The reason for asking is if the cereal can be removed and replaced with a cleaner substrate such as sponge then surely the culture will last indefinitely 


Sent from my iPhone using Tapatalk


----------



## BarryH (13 Apr 2017)

I know they're a bit bigger than the microworms Dean but I feed the mealworms I use on Bran which I buy from my local corn stores. Being a full time wildlife photographer I get through loads of these at the feeding stations in the hides I have. Everything seems to like them.


----------



## dean (13 Apr 2017)

BarryH said:


> I know they're a bit bigger than the microworms Dean but I feed the mealworms I use on Bran which I buy from my local corn stores. Being a full time wildlife photographer I get through loads of these at the feeding stations in the hides I have. Everything seems to like them.



Wow I need to see some of your work 
I love photography but the cost of the professional long lenses is out of reach 

Also I'd like to know how you breed mealworms it's always good to feed the birds 
Unfortunately mealworms are totally different being a simple Nemotoad worm 


Sent from my iPhone using Tapatalk


----------



## zozo (13 Apr 2017)

dean said:


> So what do they actually eat ?



I guess it is very hard to explain what they excactly eat, it might be to find in textbooks about microbiology discussing the production of these nematodes.
They are feeding on fermenting yeast, now yeast is a kind of fungus.. Yeast is used to produce beer, bread, cereal etc. So these the yeast spores and probably other fungal spores are still the food providers of these worms when cultivated on these products, like white bread and beer or cereal.

It probaly feeds of the sugars (carbohydrates) etc. produced by the fermenting process. 

That you do not notice a reduction in volume is not that there is nothing eaten.. But they also do produce waste products (poop) piling up in the same cannister. These waste products is what makes the culture go faul in the end. So what ever substrate material you use, you can not get around the waste they produce.

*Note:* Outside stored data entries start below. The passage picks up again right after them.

-- ==== Sys2Proof/Tests/Slice0.lean ====
section
/-! SUPPORT. The author's own tests: ill-formed commands that `Instr.wf` refuses and well-formed ones that it accepts, published
vectors of the cited standards, and for every statement with hypotheses a state and operands that meet them. Each test is
about one command on a small state. -/

namespace Sys2Proof.Tests
open Sys2Proof Sys2Proof.Machine

set_option Elab.async false

/-! ### States the tests share -/

/-- A half whose complex runs, with its islands out of reset and the Ford up. -/
def onHalf : HalfState := {
  boot := { running := true }
  pwr := { state := .on, inReset := 0, started := true }
  ford := { state := .upFull, up0 := true, up1 := true } }

/-- A device in service. -/
def run : Dev := {
  west := onHalf
  east := onHalf
  supv := { seq := .on, good := 0xFF, pg := 0xFF, en := 0xFF, seqIn := true, seqOut := true, resetN := true } }

/-- A state of that device, or of one changed from it, with nothing queued. -/
def st (d : Dev) : State := { State.reset with dev := d }

/-- A host at West's first port. -/
def host0 : Origin := .host 0

/-- A message at the head of what East has sent to West. -/
def sent (m : FordMsg) : Dev := run.upd .east fun x => { x with ford := { x.ford with txq := [m] } }

/-- LD 0 of West with 256 MiB from DPA 0, a committed decoder over it, and a link that serves. -/
def served0 : Dev := ((run.setReg .west (pgLDP 0) 0x050 1).updLd .west 0 fun x => { x with
  hdm := x.hdm.set 0 { size := 2 ^ 28, committed := true } }).updPort .west 0 fun q => { q with
    links := q.links.set 0 { cxlMem := true, up := true, speed := 0, width := 5 }, perstHigh := true }

/-- The device with DRAM: each of West's subchannels is up and has 65,536 frames in two ranks. -/
def dram0 (d : Dev) : Dev := d.upd .west fun x => { x with
  tier := { x.tier with backed := 2 ^ 20 }
  dram := { x.dram with
    trained := true
    chans := List.replicate 12 { dimms := 1, framesPerSub := 65536, ranks := 2, sub0 := { state := .up }, sub1 := { state := .up } } } }

/-- Change the tier of West. -/
def tier1 (d : Dev) (f : TierHalf → TierHalf) : Dev := d.upd .west fun x => { x with tier := f x.tier }

/-- Slot 0 of both halves holds keys in phase A. -/
def keyed (d : Dev) : Dev :=
  (d.updSlot .west 0 fun k => { k with state := .active, loadedA := true }).updSlot .east 0 fun k => { k with state := .active, loadedA := true }

/-- West's first NAND channel is up, with one LUN of two erased stripes. -/
def nand0 (d : Dev) : Dev := d.updFlash .west fun x => { x with
  isles := x.isles.set 0 { chans := [2, 0, 0, 0, 0, 0, 0, 0] }
  formatted := true, pages := 512, stripesPerLun := 2, luns := [0]
  stripes := [(0, { state := .erased }), (1, { state := .erased, erases := 1 })] }

/-- Tile 3 of West in a state, in frame 0. -/
def tile3 (s : TileState) (d : Dev) : Dev := d.setTile .west 3 { state := s, frame := 0 }

/-- A read of line 0 by LD 0's host. -/
def rd0 : Req := { src := .host .west 0 0 1, ld := 0, line := 0, kind := .read }

/-- West's Ferry link in a session, with keys of zeros, and slots received. -/
def recv (m : List (BitVec 256)) : Dev := run.updFery .west fun f => { f with link := .session, paired := true, keys := some { macTx := 0, macRx := 0, wrapTx := 0, wrapRx := 0 }, rxSlots := m }

/-- A header slot and data slots of zeros. -/
def msg (hd n : Nat) : List (BitVec 256) := BitVec.ofNat 256 hd :: List.replicate n 0

/-- A rekey whose new keys are known. -/
def rekeying (tx at' : Nat) : Dev := (recv []).updFery .west fun f => { f with rekey := some { epoch := 1, priv := 1, pub := [], nonce := [], newKeys := some { macTx := 1, macRx := 1, wrapTx := 1, wrapRx := 1 } }, txSeq := tx, rekeyAt := at' }

/-- West is the master and has opened sailing 5 at time 0. -/
def sailing5 (m : List FordMsg) (t : Nat) : Dev := { (run.upd .east fun x => { x with ford := { x.ford with txq := m }, sail := { x.sail with current := 5 } }).upd .west fun x => { x with sail := { x.sail with current := 5, reservePending := some 99 } } with time := t }

/-! ### Well-formed commands -/

/-- Each of these commands has one operand that is the first value past its range, and is refused. -/
theorem test_wf_refuses_1 : ([.hostRead .west 4 3 15 0 0, .hostRead .west 3 4 15 0 0, .hostRead .west 3 3 16 0 0, .hostWrite .west 4 3 15 0 0 0,
    .hostWrite .west 3 4 15 0 0 0, .hostWrite .west 3 3 16 0 0 0, .hostPartialWrite .west 4 3 15 0 0 0 0,
    .hostPartialWrite .west 3 4 15 0 0 0 0, .hostPartialWrite .west 3 3 16 0 0 0 0, .fordReplayRequest .west 2,
    .fordLaneRepair .west 2, .fordRetrainCmd (.host 8) .west, .fordModuleTrainDone 2 0 0, .fence (.host 8) .west 63 0,
    .fence (.host 7) .west 64 0, .fenceTimeout .west 64, .acceptLocal (.host 8) .west, .restartPeer (.host 8) .west,
    .islandFault .west 22, .islandWakeDone .west 22, .islandResetDone .west 22, .linkUp .west 4 3 0 0 false,
    .linkUp .west 3 4 0 0 false, .linkDown .west 4 3, .linkDown .west 3 4, .perstNAssert .west 4, .perstNDeassert .west 4,
    .hotReset .west 4 3, .hotReset .west 3 4, .cxlReset .west 64, .flr .west 64, .hdmDecoderCommit .west 64 7 0 0 0 0 0 false,
    .hdmDecoderCommit .west 63 8 0 0 0 0 0 false, .getEventRecords .west 64 0, .clearEventRecords .west 64 0 false [],
    .getEventInterruptPolicy .west 64, .setEventInterruptPolicy .west 64 0, .getFwInfo .west 64, .getTimestamp .west 64,
    .setTimestamp .west 64 0] : List Instr).all (fun i => !i.wf) = true := by decide

/-- Each of these commands has one operand that is the first value past its range, and is refused. -/
theorem test_wf_refuses_2 : ([.getSupportedLogs .west 64, .getLog .west 64 false 0 0, .identifyMemoryDevice .west 64, .getPartitionInfo .west 64,
    .getDynamicCapacityConfiguration .west 64, .getDynamicCapacityExtentList .west 64 0 0, .dcAdd 128 7 0, .dcAdd 127 8 0,
    .addDynamicCapacityResponse .west 64 [], .releaseDynamicCapacity .west 64 [], .dcReleaseEffect .west 64,
    .getLsa .west 64 0 0, .setLsa .west 64 0 [], .getHealthInfo .west 64, .getAlertConfiguration .west 64,
    .setAlertConfiguration .west 64 0, .getShutdownState .west 64, .setShutdownState .west 64 false, .getPoisonList .west 64 0 0,
    .injectPoison .west 64 0, .clearPoison .west 64 0 0, .getScanMediaCapabilities .west 64 0 0, .scanMedia .west 64 0 0,
    .scanMediaDone .west 64, .getScanMediaResults .west 64, .sanitize .west 64, .secureErase .west 64,
    .sanitizeWalkDone .west 64, .mailboxUnsupported .west 64 0, .cdatRequest .west 64, .evIrqWrite (.host 8) .west 63 0 0,
    .evIrqWrite (.host 7) .west 64 0 0, .sinkProgramDone .west 34359738368 false 0, .frameFormatted .west 24,
    .streamOpen (.host 8) .west 63 3, .streamOpen (.host 7) .west 64 3, .streamOpen (.host 7) .west 63 4,
    .streamClose (.host 8) .west 63 3, .streamClose (.host 7) .west 64 3, .streamClose (.host 7) .west 63 4] : List Instr).all (fun i => !i.wf) = true := by decide

/-- Each of these commands has one operand that is the first value past its range, and is refused. -/
theorem test_wf_refuses_3 : ([.streamIdleClose .west 64 3, .streamIdleClose .west 63 4, .pinTile (.host 8) .west, .unpinTile (.host 8) .west,
    .sinkTile (.host 8) .west, .evictTile (.host 8) .west, .retireFrame (.host 8) .west, .retireBank (.host 8) .west,
    .manfPeek (.host 8) .west 34359738367, .manfPeek (.host 7) .west 34359738368, .scrubRead .west 24 {} 0 0 0 0,
    .writeRaw (.host 8) .west, .writeEnc (.host 8) .west, .readDecode (.host 8) .west, .readRaw (.host 8) .west,
    .relocate (.host 8) .west 31, .relocate (.host 7) .west 32, .sramInj (.host 8) .west, .scorSel (.host 8) .west 255,
    .scorSel (.host 7) .west 256, .scorAck (.host 8) .west 255, .scorAck (.host 7) .west 256, .refresh .west 24,
    .zqCalibration .west 24, .alertN .west 12 false 0, .caRetrainDone .west 12 false false, .selfRefreshEntry .west 24,
    .freqSel (.host 8) .west 11 1, .freqSel (.host 7) .west 12 1, .freqSel (.host 7) .west 11 2, .driftMeasure .west 24 [],
    .driftRetrainSlice .west 24 false false [], .dtrnWritePattern (.host 8) .west 11 65535 255,
    .dtrnWritePattern (.host 7) .west 12 65535 255, .dtrnWritePattern (.host 7) .west 11 65536 255,
    .dtrnWritePattern (.host 7) .west 11 65535 256, .dtrnReadCompare (.host 8) .west 11 65535 255,
    .dtrnReadCompare (.host 7) .west 12 65535 255, .dtrnReadCompare (.host 7) .west 11 65536 255,
    .dtrnReadCompare (.host 7) .west 11 65535 256] : List Instr).all (fun i => !i.wf) = true := by decide

/-- Each of these commands has one operand that is the first value past its range, and is refused. -/
theorem test_wf_refuses_4 : ([.dtrnWriteReadCompare (.host 8) .west 11 65535 255, .dtrnWriteReadCompare (.host 7) .west 12 65535 255,
    .dtrnWriteReadCompare (.host 7) .west 11 65536 255, .dtrnWriteReadCompare (.host 7) .west 11 65535 256,
    .dtrnTrainingPatternRead (.host 8) .west 11 65535 255, .dtrnTrainingPatternRead (.host 7) .west 12 65535 255,
    .dtrnTrainingPatternRead (.host 7) .west 11 65536 255, .dtrnTrainingPatternRead (.host 7) .west 11 65535 256,
    .dtrnCsLoopback (.host 8) .west 11 65535 255, .dtrnCsLoopback (.host 7) .west 12 65535 255,
    .dtrnCsLoopback (.host 7) .west 11 65536 255, .dtrnCsLoopback (.host 7) .west 11 65535 256,
    .dtrnCaLoopback (.host 8) .west 11 65535 255, .dtrnCaLoopback (.host 7) .west 12 65535 255,
    .dtrnCaLoopback (.host 7) .west 11 65536 255, .dtrnCaLoopback (.host 7) .west 11 65535 256,
    .dtrnWriteLevelSample (.host 8) .west 11 65535 255, .dtrnWriteLevelSample (.host 7) .west 12 65535 255,
    .dtrnWriteLevelSample (.host 7) .west 11 65536 255, .dtrnWriteLevelSample (.host 7) .west 11 65535 256,
    .dtrnGateSample (.host 8) .west 11 65535 255, .dtrnGateSample (.host 7) .west 12 65535 255,
    .dtrnGateSample (.host 7) .west 11 65536 255, .dtrnGateSample (.host 7) .west 11 65535 256,
    .dtrnDqsOscillator (.host 8) .west 11 65535 255, .dtrnDqsOscillator (.host 7) .west 12 65535 255,
    .dtrnDqsOscillator (.host 7) .west 11 65536 255, .dtrnDqsOscillator (.host 7) .west 11 65535 256, .dtrnRunDone .west 12 [] 0,
    .dtrnMrwWrite (.host 8) .west 11 false 15 255 255, .dtrnMrwWrite (.host 7) .west 12 false 15 255 255,
    .dtrnMrwWrite (.host 7) .west 11 false 16 255 255, .dtrnMrwWrite (.host 7) .west 11 false 15 256 255,
    .dtrnMrwWrite (.host 7) .west 11 false 15 255 256, .dtrnMrwRead (.host 8) .west 11 false 15 255,
    .dtrnMrwRead (.host 7) .west 12 false 15 255, .dtrnMrwRead (.host 7) .west 11 false 16 255,
    .dtrnMrwRead (.host 7) .west 11 false 15 256, .preload (.host 8) .west 15, .preload (.host 7) .west 16] : List Instr).all (fun i => !i.wf) = true := by decide

/-- Each of these commands has one operand that is the first value past its range, and is refused. -/
theorem test_wf_refuses_5 : ([.lock (.host 8) .west 15, .lock (.host 7) .west 16, .unlock (.host 8) .west 15, .unlock (.host 7) .west 16,
    .wayDisabled .west 16, .wayTallyExpiry .west 16, .promote (.host 8) .west, .feryRekey (.host 8) .west,
    .resyncStart (.host 8) .west, .feryRetrain (.host 8) .west, .readTile .west 4 3 0, .readTile .west 3 4 0,
    .programTile .west 4 3 0 none, .programTile .west 3 4 0 none, .eraseBlock .west 4 3 false 0, .eraseBlock .west 3 4 false 0,
    .readPageRaw .west 4 3 0, .readPageRaw .west 3 4 0, .programPageRaw .west 4 3 0 [], .programPageRaw .west 3 4 0 [],
    .setFeature .west 4 3 0, .setFeature .west 3 4 0, .getParam .west 4 3 0, .getParam .west 3 4 0,
    .nandOperationDone .west 8192 ⟨false, 0, 0, 0, 0, 0, 0, 0, []⟩, .nandSuspendDone .west 8192, .flashTimeout .west 8192,
    .eraseOverdue .west 8192, .flashChannelRetrain .west 32, .flashChannelTrainDone .west 32 false 0, .format (.host 8) .west,
    .diagGo (.host 8) .west 3, .diagGo (.host 7) .west 4, .establish (.host 8) .west, .keyLoad (.host 8) .west 1023 false,
    .keyLoad (.host 7) .west 1024 false, .keyGenerate (.host 8) .west 1023 false, .keyGenerate (.host 7) .west 1024 false,
    .keySweep (.host 8) .west 1023, .keySweep (.host 7) .west 1024] : List Instr).all (fun i => !i.wf) = true := by decide

/-- Each of these commands has one operand that is the first value past its range, and is refused. -/
theorem test_wf_refuses_6 : ([.keyErase (.host 8) .west 1023, .keyErase (.host 7) .west 1024, .keyRetire (.host 8) .west 1023,
    .keyRetire (.host 7) .west 1024, .keySelect (.host 8) .west 1023, .keySelect (.host 7) .west 1024, .keyEraseRecordDone 1024,
    .walkDone .west 1024, .xtsEnc .west (.host 8) 0 [], .xtsDec .west (.host 8) 0 [], .cmacGen .west (.host 8) 0 [],
    .cmacVerify .west (.host 8) 0 [], .tileSeal .west (.host 8) 0 [], .tileOpen .west (.host 8) 0 [],
    .tileVerify .west (.host 8) 0 [], .wrap .west (.host 8) 0 [], .unwrap .west (.host 8) 0 [], .cipherRequestDone .west 4 0,
    .coreFailed .west 4, .svnAdvance (.host 8) .west 255 none, .svnAdvance (.host 7) .west 256 none,
    .revokeSigner (.host 8) .west 255 none, .revokeSigner (.host 7) .west 256 none, .lcAdvance (.host 8) .west 255 none,
    .lcAdvance (.host 7) .west 256 none, .lockStrap (.host 8) .west 255 none, .lockStrap (.host 7) .west 256 none,
    .bootMeasSel (.host 8) .west 7, .bootMeasSel (.host 7) .west 8, .getCertificate 0 8 0 0, .challenge 0 8 false,
    .setCertificate 0 8 [], .powerDown (.host 8) .west, .powerOff (.host 8) .west, .rtcAlarmWrite (.host 8) .west 0,
    .ddrIdleGate .west 22, .registerWrite (.host 8) .west 4095 4092 0 false none,
    .registerWrite (.host 7) .west 4096 4092 0 false none, .registerWrite (.host 7) .west 4095 4096 0 false none,
    .registerWrite (.host 7) .west 4095 4094 0 false none] : List Instr).all (fun i => !i.wf) = true := by decide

Or you need to install them a little toilet and learn them to make use of that.. Just kidding. but that it the main point.. If we would put back our waste into the fridge, its contents also would reduce much slower in volume as it does now.


----------



## dean (13 Apr 2017)

Zozo thankyou for that 

So if I were to use sponge as the medium and place activated yeast on top as food 
Will it work 
I'm thinking that the sponge can be lifted out and the container cleaned so it's less wasteful less smelly and much easier to keep 



Sent from my iPhone using Tapatalk


----------



## zozo (13 Apr 2017)

There are some (semi) synthetic mediums you could use, i personaly have no exprience with any of them.
Here is a nice read about culturing microworms..
http://www.livefoodcultures.com/microworms_printversion.html

It mentions 


> The technique involves multiplication of the nematode in fluid culture (fluid media supported by 1- to 4-cm3 sponge cubes)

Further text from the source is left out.